2. The Pledgors are each shareholders of Liang
Fang. The Pledgors collectively own over 100% of the outstanding
equity interests of Liang Fang.
3. Pledgee and Liang Fang have executed a
Consulting Services Agreement (hereinafter “ Consulting
Services Agreement ” or “ Services Agreement
”) concurrently herewith. Based on this agreement, Liang Fang
shall pay technical consulting and service fees (hereinafter the
“ Consulting Services Fees ” or “
Services Fees ”) to Pledgee for offering consulting
and related services.
4. In order to ensure that Liang Fang will perform
its obligations under the Consulting Services Agreement, and in
order to provide an additional mechanism for the Pledgee to enforce
its rights to collect the Consulting Services Fees from Liang Fang,
the Pledgors agree to pledge all their equity interest in Liang
Fang as security for the performance of the obligations of Liang
Fang under the Consulting Services Agreement and the payment of
Consulting Services Fees under such agreement.
NOW THEREFORE , the Pledgee, Liang Fang and the Pledgors
through mutual negotiations hereby enter into this Agreement based
upon the following terms:
1.
Definitions and
Interpretation . Unless
otherwise provided in this Agreement, the following terms shall
have the following meanings:
1.1
“ Pledge ”
refers to the full content of Section 2 hereunder.
1.2
“ Equity Interest
” refers to all the equity interest in Liang Fang legally
held by the Pledgors.
1.3
“ Term of Pledge
” refers to the period provided for under Section 3.2
hereunder.
1.4
“ Event of Default
” refers to any event in accordance with Section 7.1
hereunder.
1.5
“ Notice of Default
” refers to the notice of default issued by the Pledgee in
accordance with this Agreement.
2.
Pledge . The Pledgors agree to pledge their equity
interest in Liang Fang to the Pledgee (“ Pledged
Collateral ”) as a security for the obligations of Liang
Fang under the Consulting Services Agreement. Pledge under this
Agreement refers to the rights owned by the Pledgee, who shall be
entitled to a priority in receiving payment by the evaluation or
proceeds from the auction or sale of the equity interest pledged by
the Pledgors to the Pledgee.
3.1 The Pledge shall take effect as of the date when
the Pledge of the equity interest under this Agreement is recorded
in the Register of Shareholder of Liang Fang. The term of the
Pledge shall last until two (2) years after the obligations under
the Consulting Services Agreement have been fulfilled.

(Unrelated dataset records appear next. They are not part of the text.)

-- ==== Sys2Proof/Laws/Exec.lean ====
section
/-! SUPPORT. Every operation as a routine of the sequencer, and once what its acceptance and its continuation can do. -/

namespace Sys2Proof.Machine

/-- The routine of each operation: what its meaning hands to `microStep`. -/
def routine : Instr → Routine
  | .setaddr a =>
    { accept := fun t =>
        if addrTooBig a then raise .invalidArgument t
        else match t.mode with
          | .inCommandMode => raise .inCommandMode t
          | .normal => respond .noValue { t with addr := low7 a, addrSet := true } }
  | .enter => { accept := needAddress fun t => .next (enterBusy .startTx t) }
  | .exit => { accept := needAddress fun t => .next (enterBusy .exitTx t) }
  | .teardown =>
    { accept := fun t =>
        match t.mode with
        | .normal => respond .noValue (endSession t)
        | .inCommandMode => .next (enterBusy .exitTx t)
      onExit := endSession }
  | .rdreg cmd => readRoutine cmd fun v => respond (.word v)
  | .wrregOr cmd old new => writeRoutine cmd (combine .or old new)
  | .wrregAnd cmd old mask => writeRoutine cmd (combine .and old mask)
  | .rdahon => thresholdRead Config.CMD_RD_AH_ON
  | .rdahoff => thresholdRead Config.CMD_RD_AH_OFF
  | .rdalon => thresholdRead Config.CMD_RD_AL_ON
  | .rdaloff => thresholdRead Config.CMD_RD_AL_OFF
  | .rdcfg => readRoutine Config.CMD_RD_CFG fun v => respond (.word v)
  | .wrahon h => thresholdWrite Config.CMD_WR_AH_ON h
  | .wrahoff h => thresholdWrite Config.CMD_WR_AH_OFF h
  | .wralon h => thresholdWrite Config.CMD_WR_AL_ON h
  | .wraloff h => thresholdWrite Config.CMD_WR_AL_OFF h
  | .chgaddr a =>
    { accept := fun t =>
        if addrTooBig a then raise .invalidArgument t
        else needCommandMode (beginRead Config.CMD_RD_CFG) t
      onRead := fun v => continueWrite (changedAddress v a) }
  | .alpolSet => cfgSet Config.B_ALPOL
  | .alpolClr => cfgClear Config.M_ALPOL_CLR
  | .aloutSet => cfgSet Config.B_ALOUT
  | .aloutClr => cfgClear Config.M_ALOUT_CLR
  | .ahpolSet => cfgSet Config.B_AHPOL
  | .ahpolClr => cfgClear Config.M_AHPOL_CLR
  | .ahoutSet => cfgSet Config.B_AHOUT
  | .ahoutClr => cfgClear Config.M_AHOUT_CLR
  | .su3msSet => cfgSet Config.B_SU3MS
  | .su3msClr => cfgClear Config.M_SU3MS_CLR
  | .b2h raw => { accept := respond (.hum (bitsToHumidity raw)) }
  | .h2b h => { accept := respond (.word (humidityOperandToBits h)) }

/-- Every meaning is a micro-step of its routine. -/
theorem exec_eq_microStep (i : Instr) (s : State) : exec i s = microStep i (routine i) s := by
  cases i <;> rfl

theorem mode_cases (m : Mode) : m = .normal ∨ m = .inCommandMode := by cases m <;> simp

/-- The operation is accepted for bus traffic: the command latches are loaded, `BUSY` is set, and `SEQ` is its first state. -/
def AcceptsForBus (i : Instr) (s : State) : Prop :=
  ∃ (q : Seq) (c : Byte) (w : Word), q ≠ .idle ∧ i.admits q = true ∧ inPoll q = false ∧ q ≠ .startRx ∧
    (inTransaction q = true → s.mode = .inCommandMode) ∧ (s.addrSet = true ∨ s.mode = .inCommandMode) ∧
    (routine i).accept s = .next { s with cmd := c, txw := w, busy := true, seq := q }

/-- Everything acceptance can do: end with a failure of the operation's row, set the address, end the session, convert,
or go on to the operation's first bus event. -/
def AcceptCases (i : Instr) (s : State) : Prop :=
  (∃ f ∈ i.failures, (routine i).accept s = .next (finish (.fail f) s)) ∨
  (∃ a, i = .setaddr a ∧ s.mode = .normal ∧ a.toNat ≤ 0x7F ∧
    (routine i).accept s = .next (finish (.ok .noValue) { s with addr := low7 a, addrSet := true })) ∨
  (i = .teardown ∧ s.mode = .normal ∧ (routine i).accept s = .next (finish (.ok .noValue) (endSession s))) ∨
  (∃ raw, i = .b2h raw ∧ (routine i).accept s = .next (finish (.ok (.hum (bitsToHumidity raw))) s)) ∨
  (∃ h, i = .h2b h ∧ (routine i).accept s = .next (finish (.ok (.word (humidityOperandToBits h))) s)) ∨
  AcceptsForBus i s

/-- A register operation past its argument test: refused in Normal, accepted in command mode. -/
theorem registerOp_accept_cases (i : Instr) (s : State) (q : Seq) (c : Byte) (w : Word) (hi : i.admits q = true)
    (hq : q = .rdTx ∨ q = .wrTx) (hf : Failure.notInCommandMode ∈ i.failures)
    (ha : (routine i).accept s =
      needCommandMode (fun s => .next { s with cmd := c, txw := w, busy := true, seq := q }) s) :
    AcceptCases i s := by
  rcases mode_cases s.mode with hm | hm
  · exact .inl ⟨_, hf, by rw [ha, needCommandMode_normal _ _ hm]⟩
  · refine .inr (.inr (.inr (.inr (.inr ⟨q, c, w, ?_, hi, ?_, ?_, fun _ => hm, .inr hm, by
      rw [ha, needCommandMode_inCommandMode _ _ hm]⟩)))) <;> rcases hq with rfl | rfl <;> simp [inPoll]

theorem accept_cases (i : Instr) (s : State) : AcceptCases i s := by
  cases i with
  | setaddr a =>
    by_cases ha : addrTooBig a = true
    · exact .inl ⟨.invalidArgument, by simp [Instr.failures], by simp [routine, ha, raise]⟩
    · rcases mode_cases s.mode with hm | hm
      · refine .inr (.inl ⟨a, rfl, hm, ?_, by simp [routine, ha, hm, respond]⟩)
        have := ha
        simp only [addrTooBig, Config.ADDR_MAX, BitVec.lt_def, decide_eq_true_eq] at this
        simpa using this
      · exact .inl ⟨.inCommandMode, by simp [Instr.failures], by simp [routine, ha, hm, raise]⟩
  | enter =>
    rcases Bool.eq_false_or_eq_true s.addrSet with ha | ha
    · exact .inr (.inr (.inr (.inr (.inr ⟨.startTx, s.cmd, s.txw, by simp, rfl, rfl, by simp, by simp [inTransaction],
        .inl ha, by simp [routine, needAddress, ha, enterBusy]⟩))))
    · exact .inl ⟨.noAddress, by simp [Instr.failures], by simp [routine, needAddress, ha, raise]⟩
  | exit =>
    rcases Bool.eq_false_or_eq_true s.addrSet with ha | ha
    · exact .inr (.inr (.inr (.inr (.inr ⟨.exitTx, s.cmd, s.txw, by simp, rfl, rfl, by simp, by simp [inTransaction],
        .inl ha, by simp [routine, needAddress, ha, enterBusy]⟩))))
    · exact .inl ⟨.noAddress, by simp [Instr.failures], by simp [routine, needAddress, ha, raise]⟩
  | teardown =>
    rcases mode_cases s.mode with hm | hm
    · exact .inr (.inr (.inl ⟨rfl, hm, by simp [routine, hm, respond]⟩))
    · exact .inr (.inr (.inr (.inr (.inr ⟨.exitTx, s.cmd, s.txw, by simp, rfl, rfl, by simp, by simp [inTransaction],
        .inr hm, by simp [routine, hm, enterBusy]⟩))))
  | b2h raw => exact .inr (.inr (.inr (.inl ⟨raw, rfl, rfl⟩)))
  | h2b h => exact .inr (.inr (.inr (.inr (.inl ⟨h, rfl, rfl⟩))))
  | wrahon h | wrahoff h | wralon h | wraloff h =>
    rcases humArgument_cases h with ⟨ha, -⟩ | ⟨q, -, -, -, ha⟩
    · exact .inl ⟨.invalidArgument, by simp [Instr.failures], by simp [routine, thresholdWrite, ha, raise]⟩
    · exact registerOp_accept_cases _ s .wrTx _ (combine .or 0x0000 (humidityToBits q)) rfl (.inr rfl) (by simp [Instr.failures])
        (by simp only [routine, thresholdWrite, ha]; rfl)
  | chgaddr a =>
    by_cases ha : addrTooBig a = true
    · exact .inl ⟨.invalidArgument, by simp [Instr.failures], by simp [routine, ha, raise]⟩
    · exact registerOp_accept_cases _ s .rdTx Config.CMD_RD_CFG s.txw rfl (.inl rfl) (by simp [Instr.failures]) (by
        rcases mode_cases s.mode with hm | hm <;> simp [routine, ha, needCommandMode, hm, beginRead, enterBusy])
  | wrregOr cmd old new => exact registerOp_accept_cases _ s .wrTx cmd (combine .or old new) rfl (.inr rfl) (by simp [Instr.failures]) rfl
  | wrregAnd cmd old mask => exact registerOp_accept_cases _ s .wrTx cmd (combine .and old mask) rfl (.inr rfl) (by simp [Instr.failures]) rfl
  | rdreg cmd =>
    exact registerOp_accept_cases _ s .rdTx cmd s.txw rfl (.inl rfl) (by simp [Instr.failures]) (by
      rcases mode_cases s.mode with hm | hm <;> simp [routine, readRoutine, needCommandMode, hm, beginRead, enterBusy])
  | rdahon | rdahoff | rdalon | rdaloff =>
    exact registerOp_accept_cases _ s .rdTx _ s.txw rfl (.inl rfl) (by simp [Instr.failures]) (by
      (rcases mode_cases s.mode with hm | hm <;> simp [routine, thresholdRead, readRoutine, needCommandMode, hm, beginRead, enterBusy]); rfl)
  | rdcfg =>
    exact registerOp_accept_cases _ s .rdTx Config.CMD_RD_CFG s.txw rfl (.inl rfl) (by simp [Instr.failures]) (by
      rcases mode_cases s.mode with hm | hm <;> simp [routine, readRoutine, needCommandMode, hm, beginRead, enterBusy])
  | alpolSet | aloutSet | ahpolSet | ahoutSet | su3msSet =>
    exact registerOp_accept_cases _ s .rdTx Config.CMD_RD_CFG s.txw rfl (.inl rfl) (by simp [Instr.failures]) (by
      rcases mode_cases s.mode with hm | hm <;> simp [routine, cfgSet, readRoutine, needCommandMode, hm, beginRead, enterBusy])
  | alpolClr | aloutClr | ahpolClr | ahoutClr | su3msClr =>
    exact registerOp_accept_cases _ s .rdTx Config.CMD_RD_CFG s.txw rfl (.inl rfl) (by simp [Instr.failures]) (by
      rcases mode_cases s.mode with hm | hm <;> simp [routine, cfgClear, readRoutine, needCommandMode, hm, beginRead, enterBusy])

/-- Everything a continuation can do, by the shape of the operation. -/
theorem onRead_cases (i : Instr) (v : Word) (s : State) :
    (i.shape = .read ∧ i.deliversWord = true ∧ ∃ r, (routine i).onRead v s = .next (finish (.ok r) s) ∧
      (i.deliversHumidity = false ∧ r = .word v ∨ i.deliversHumidity = true ∧ r = .wordHum v (bitsToHumidity v))) ∨
    (i.shape = .change ∧ ∃ w, (routine i).onRead v s = .next { s with txw := w, cmd := Config.CMD_WR_CFG, seq := .wrTx }) ∨
    (i.shape ≠ .read ∧ i.shape ≠ .change ∧ (routine i).onRead v s = .fault .noContinuation) := by
  cases i with
  | setaddr a => exact .inr (.inr ⟨by simp [Instr.shape], by simp [Instr.shape], rfl⟩)
  | enter | exit | teardown => exact .inr (.inr ⟨by simp [Instr.shape], by simp [Instr.shape], rfl⟩)
  | wrregOr | wrregAnd | wrahon | wrahoff | wralon | wraloff | b2h | h2b =>
    exact .inr (.inr ⟨by simp [Instr.shape], by simp [Instr.shape], rfl⟩)
  | rdreg | rdcfg => exact .inl ⟨rfl, rfl, _, rfl, .inl ⟨rfl, rfl⟩⟩
  | rdahon | rdahoff | rdalon | rdaloff => exact .inl ⟨rfl, rfl, _, rfl, .inr ⟨rfl, rfl⟩⟩
  | chgaddr | alpolSet | alpolClr | aloutSet | aloutClr | ahpolSet | ahpolClr | ahoutSet | ahoutClr | su3msSet | su3msClr =>
    exact .inr (.inl ⟨rfl, _, rfl⟩)

/-- What `EXIT_TX` adds: `TEARDOWN` ends the session, every other operation adds nothing. -/
theorem onExit_cases (i : Instr) (s : State) :
    (i = .teardown ∧ (routine i).onExit s = endSession s) ∨ (i ≠ .teardown ∧ (routine i).onExit s = s) := by
  cases i <;> first | exact .inl ⟨rfl, rfl⟩ | exact .inr ⟨by simp, rfl⟩

end Sys2Proof.Machine
end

3.2 During the term of the Pledge, the Pledgee shall
be entitled to vote, control, sell, or dispose of the pledged
assets in accordance with this Agreement in the event that Pledgors
do not perform their obligation under the Consulting Services
Agreement and Liang Fang fails to pay the Consulting Services Fees
in accordance with the Consulting Services Agreement.
4.
Physical Possession of Documents .
4.1 During the term of Pledge under this Agreement,
the Pledgors shall deliver the physical possession of their
certificates representing shares of capital stock of Liang Fang
(“ Share Certificates ”) to the Pledgee within
one (1) week as of the date of conclusion of this
Agreement.
4.2 The Pledgee shall be entitled to collect any
and all dividends for declared or paid in connection with the
equity interest.
4.3 The Pledge under this Agreement shall be
recorded in the Register of Shareholders of Liang Fang. The Pledgor
shall, within 10 days after the date of this Agreement, process the
registration procedures with Beijing Administration for Industry
and Commerce concerning the Pledge.
5.
Representation and Warranties of
Pledgors .
5.1
The Pledgors are the legal owners
of the equity interest pledged.
5.2
The Pledgors have not pledged the
equity interest to any other party, and or the equity interest is
not encumbered to any other person except for the
Pledgee.
6.
Covenants of Pledgors
.
6.1
During the effective term of this
Agreement, the Pledgors promise to the Pledgee for its benefit that
the Pledgors shall:
6.1.1 Not transfer or assign the equity interest,
create or permit to create any pledges which may have an adverse
effect on the rights or benefits of the Pledgee without prior
written consent from the Pledgee.
6.1.2 Comply with and implement laws and regulations
with respect to the pledge of rights; present to the Pledgee the
notices, orders or suggestions with respect to the Pledge issued or
made by the competent authority within five (5) days upon receiving
such notices, orders or suggestions; and comply with such notices,
orders or suggestions; or object to the foregoing matters at the
reasonable request of the Pledgee or with consent from the
Pledgee.
6.1.3 Timely notify the Pledgee of any events or any
received notices which may affect the Pledgor’s equity
interest or any part of its right, and any events or any received
notices which may change the Pledgor’s any warranty and
obligation under this Agreement or affect the Pledgor’s
performance of its obligations under this Agreement.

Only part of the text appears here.